-- ==== Sys2Proof/Machine/Core.lean ====
section
/-! DEFINITION. The machine behind the host's interface. -/

def Sys2Proof.core : Host.Core :=
  { State := Sys2Proof.Machine.State, Fault := Sys2Proof.Machine.Fault,
    Refusal := Sys2Proof.Machine.Refusal, step := Sys2Proof.Machine.step,
    reset := Sys2Proof.Machine.State.reset }
end

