-- ==== Sys2Proof/Certificates/Slice0/Obligations.lean ====
section
/-! DEFINITION. The statements about the RC frame decoder block. A statement about "every state"
holds in states no run reaches unless it names the invariant `State.Inv` as a premise; that the
invariant holds at reset and is kept by every step are statements of their own. -/

open Sys2Proof Sys2Proof.Machine

/-! ### Encoding -/

/-- Words of R101 written out from its `match` column, one of each operation, decode to their
command (30_encoding.md section 1; the words of V-EN1, V-EN10, V-EN12, V-EN15 to V-EN17). -/
def Obligations.SampleWordsDecode : Prop :=
  decode 0x0000 = .ok .nop ∧ decode 0x100F = .ok (.rxSbus 0x0F) ∧
  decode 0x14DC = .ok (.rxIbus 0xDC) ∧ decode 0x18C8 = .ok (.rxCrsf 0xC8) ∧
  decode 0x1CA8 = .ok (.rxSumd 0xA8) ∧ decode 0x2000 = .ok .tick ∧
  decode 0x3000 = .ok (.rdSbus 0) ∧ decode 0x3422 = .ok (.rdIbus 0x22) ∧
  decode 0x3820 = .ok (.rdCrsf 0x20) ∧ decode 0x3C24 = .ok (.rdSumd 0x24) ∧
  decode 0x4000 = .ok .crc8Init ∧ decode 0x5031 = .ok (.crc8Feed 0x31) ∧
  decode 0x6000 = .ok .crc8Rd ∧ decode 0x7000 = .ok .rdTime ∧ decode 0x8000 = .ok .abortSbus ∧
  decode 0x8400 = .ok .abortIbus ∧ decode 0x8800 = .ok .abortCrsf ∧
  decode 0x8C00 = .ok .abortSumd ∧ decode 0xF000 = .ok .reset

/-- Decode and encode agree, for every command and every operand byte. -/
def Obligations.DecodeOfEncode : Prop := ∀ i : Instr, decode (encode i) = .ok i

/-- No word stands for a command other than the one it is the encoding of: of the 65536 words, those
that decode are exactly the encodings. -/
def Obligations.EncodeOfDecode : Prop :=
  ∀ (w : CmdWord) (i : Instr), decode w = .ok i → encode i = w

/-- R101: "At most one row matches any word." -/
def Obligations.AtMostOneRowMatches : Prop :=
  opcodeMap.Pairwise fun r q => ∀ w : CmdWord, ¬ (r.selects w = true ∧ q.selects w = true)

/-- R103, R410, R456: which words are illegal; that such a word, and an `RD.<P>` of an address that
is reserved for `P`, answers ILLEGAL with value 0; and that nothing else changes. -/
def Obligations.IllegalCommands : Prop :=
  (∀ w : CmdWord, (∃ e, decode w = .error e) ↔
    ((0x9 ≤ w.op ∧ w.op ≤ 0xE) ∨ w.z ≠ 0 ∨
     (w.dec ≠ 0 ∧ w.op ∈ [0x0#4, 0x2#4, 0x4#4, 0x5#4, 0x6#4, 0x7#4, 0xF#4]) ∨
     (w.data ≠ 0 ∧ w.op ∈ [0x0#4, 0x2#4, 0x4#4, 0x6#4, 0x7#4, 0x8#4, 0xF#4]))) ∧
  (∀ (w : CmdWord) (s : State), (∃ e, decode w = .error e) →
    executeWord w s = .next { s with resp := ⟨.illegal, 0⟩ }) ∧
  (∀ (a : Byte) (s : State), 0x24 < a.toNat →
    exec (.rdSbus a) s = .next { s with resp := ⟨.illegal, 0⟩ } ∧
    exec (.rdIbus a) s = .next { s with resp := ⟨.illegal, 0⟩ } ∧
    exec (.rdSumd a) s = .next { s with resp := ⟨.illegal, 0⟩ }) ∧
  (∀ (a : Byte) (s : State),
    (0x25 < a.toNat ∧ a.toNat < 0x40) ∨ 0x7F < a.toNat →
    exec (.rdCrsf a) s = .next { s with resp := ⟨.illegal, 0⟩ })

/-! ### The step -/

/-- A step runs the decoded command (R107): if the oldest waiting word decodes to `i`, the step is
`exec` of `i` in the state from which that word was taken. That words wait in a queue, and that a step
takes the oldest and leaves the rest waiting, is the MODEL's choice (log 1). -/
def Obligations.StepRunsTheDecodedCommand : Prop :=
  ∀ (s : State) (w : CmdWord) (rest : List CmdWord) (i : Instr),
    s.pending = w :: rest → decode w = .ok i → step s = exec i { s with pending := rest }

/-- A step answers an illegal word with ILLEGAL and value 0 and changes nothing else of the block
(R410). That the word is taken off a queue of waiting ones is the MODEL's choice (log 1). -/
def Obligations.StepAnswersIllegalWords : Prop :=
  ∀ (s : State) (w : CmdWord) (rest : List CmdWord) (e : Illegal),
    s.pending = w :: rest → decode w = .error e →
    step s = .next { s with pending := rest, resp := ⟨.illegal, 0⟩ }

/-- With no command waiting a step changes nothing. The MODEL's choice (log 1), after R465: "All state
is kept between commands". -/
def Obligations.StepWithoutCommandKeepsState : Prop :=
  ∀ s : State, s.pending = [] → step s = .next s

/-- Every step completes, in every state: no command leaves the block stuck, faulted or hung (R467,
R5). -/
def Obligations.EveryStepCompletes : Prop := ∀ s : State, ∃ t, step s = .next t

- - - - -

Your assignment ->
An exact restatement of all the entries above is needed.

Completed exercise ->
-- ==== Sys2Proof/Machine/Core.lean ====
section
/-! DEFINITION. The machine behind the host's interface. -/

def Sys2Proof.core : Host.Core :=
  { State := Sys2Proof.Machine.State, Fault := Sys2Proof.Machine.Fault,
    Refusal := Sys2Proof.Machine.Refusal, step := Sys2Proof.Machine.step,
    reset := Sys2Proof.Machine.State.reset }
end

-- ==== Sys2Proof/Certificates/Slice0/Obligations.lean ====
section
/-! DEFINITION. The statements about the RC frame decoder block. A statement about "every state"
holds in states no run reaches unless it names the invariant `State.Inv` as a premise; that the
invariant holds at reset and is kept by every step are statements of their own. -/

open Sys2Proof Sys2Proof.Machine

/-! ### Encoding -/

/-- Words of R101 written out from its `match` column, one of each operation, decode to their
command (30_encoding.md section 1; the words of V-EN1, V-EN10, V-EN12, V-EN15 to V-EN17). -/
def Obligations.SampleWordsDecode : Prop :=
  decode 0x0000 = .ok .nop ∧ decode 0x100F = .ok (.rxSbus 0x0F) ∧
  decode 0x14DC = .ok (.rxIbus 0xDC) ∧ decode 0x18C8 = .ok (.rxCrsf 0xC8) ∧
  decode 0x1CA8 = .ok (.rxSumd 0xA8) ∧ decode 0x2000 = .ok .tick ∧
  decode 0x3000 = .ok (.rdSbus 0) ∧ decode 0x3422 = .ok (.rdIbus 0x22) ∧
  decode 0x3820 = .ok (.rdCrsf 0x20) ∧ decode 0x3C24 = .ok (.rdSumd 0x24) ∧
  decode 0x4000 = .ok .crc8Init ∧ decode 0x5031 = .ok (.crc8Feed 0x31) ∧
  decode 0x6000 = .ok .crc8Rd ∧ decode 0x7000 = .ok .rdTime ∧ decode 0x8000 = .ok .abortSbus ∧
  decode 0x8400 = .ok .abortIbus ∧ decode 0x8800 = .ok .abortCrsf ∧
  decode 0x8C00 = .ok .abortSumd ∧ decode 0xF000 = .ok .reset

/-- Decode and encode agree, for every command and every operand byte. -/
def Obligations.DecodeOfEncode : Prop := ∀ i : Instr, decode (encode i) = .ok i

/-- No word stands for a command other than the one it is the encoding of: of the 65536 words, those
that decode are exactly the encodings. -/
def Obligations.EncodeOfDecode : Prop :=
  ∀ (w : CmdWord) (i : Instr), decode w = .ok i → encode i = w

/-- R101: "At most one row matches any word." -/
def Obligations.AtMostOneRowMatches : Prop :=
  opcodeMap.Pairwise fun r q => ∀ w : CmdWord, ¬ (r.selects w = true ∧ q.selects w = true)

/-- R103, R410, R456: which words are illegal; that such a word, and an `RD.<P>` of an address that
is reserved for `P`, answers ILLEGAL with value 0; and that nothing else changes. -/
def Obligations.IllegalCommands : Prop :=
  (∀ w : CmdWord, (∃ e, decode w = .error e) ↔
    ((0x9 ≤ w.op ∧ w.op ≤ 0xE) ∨ w.z ≠ 0 ∨
     (w.dec ≠ 0 ∧ w.op ∈ [0x0#4, 0x2#4, 0x4#4, 0x5#4, 0x6#4, 0x7#4, 0xF#4]) ∨
     (w.data ≠ 0 ∧ w.op ∈ [0x0#4, 0x2#4, 0x4#4, 0x6#4, 0x7#4, 0x8#4, 0xF#4]))) ∧
  (∀ (w : CmdWord) (s : State), (∃ e, decode w = .error e) →
    executeWord w s = .next { s with resp := ⟨.illegal, 0⟩ }) ∧
  (∀ (a : Byte) (s : State), 0x24 < a.toNat →
    exec (.rdSbus a) s = .next { s with resp := ⟨.illegal, 0⟩ } ∧
    exec (.rdIbus a) s = .next { s with resp := ⟨.illegal, 0⟩ } ∧
    exec (.rdSumd a) s = .next { s with resp := ⟨.illegal, 0⟩ }) ∧
  (∀ (a : Byte) (s : State),
    (0x25 < a.toNat ∧ a.toNat < 0x40) ∨ 0x7F < a.toNat →
    exec (.rdCrsf a) s = .next { s with resp := ⟨.illegal, 0⟩ })

/-! ### The step -/

/-- A step runs the decoded command (R107): if the oldest waiting word decodes to `i`, the step is
`exec` of `i` in the state from which that word was taken. That words wait in a queue, and that a step
takes the oldest and leaves the rest waiting, is the MODEL's choice (log 1). -/
def Obligations.StepRunsTheDecodedCommand : Prop :=
  ∀ (s : State) (w : CmdWord) (rest : List CmdWord) (i : Instr),
    s.pending = w :: rest → decode w = .ok i → step s = exec i { s with pending := rest }

/-- A step answers an illegal word with ILLEGAL and value 0 and changes nothing else of the block
(R410). That the word is taken off a queue of waiting ones is the MODEL's choice (log 1). -/
def Obligations.StepAnswersIllegalWords : Prop :=
  ∀ (s : State) (w : CmdWord) (rest : List CmdWord) (e : Illegal),
    s.pending = w :: rest → decode w = .error e →
    step s = .next { s with pending := rest, resp := ⟨.illegal, 0⟩ }

/-- With no command waiting a step changes nothing. The MODEL's choice (log 1), after R465: "All state
is kept between commands". -/
def Obligations.StepWithoutCommandKeepsState : Prop :=
  ∀ s : State, s.pending = [] → step s = .next s

/-- Every step completes, in every state: no command leaves the block stuck, faulted or hung (R467,
R5). -/
def Obligations.EveryStepCompletes : Prop := ∀ s : State, ∃ t, step s = .next t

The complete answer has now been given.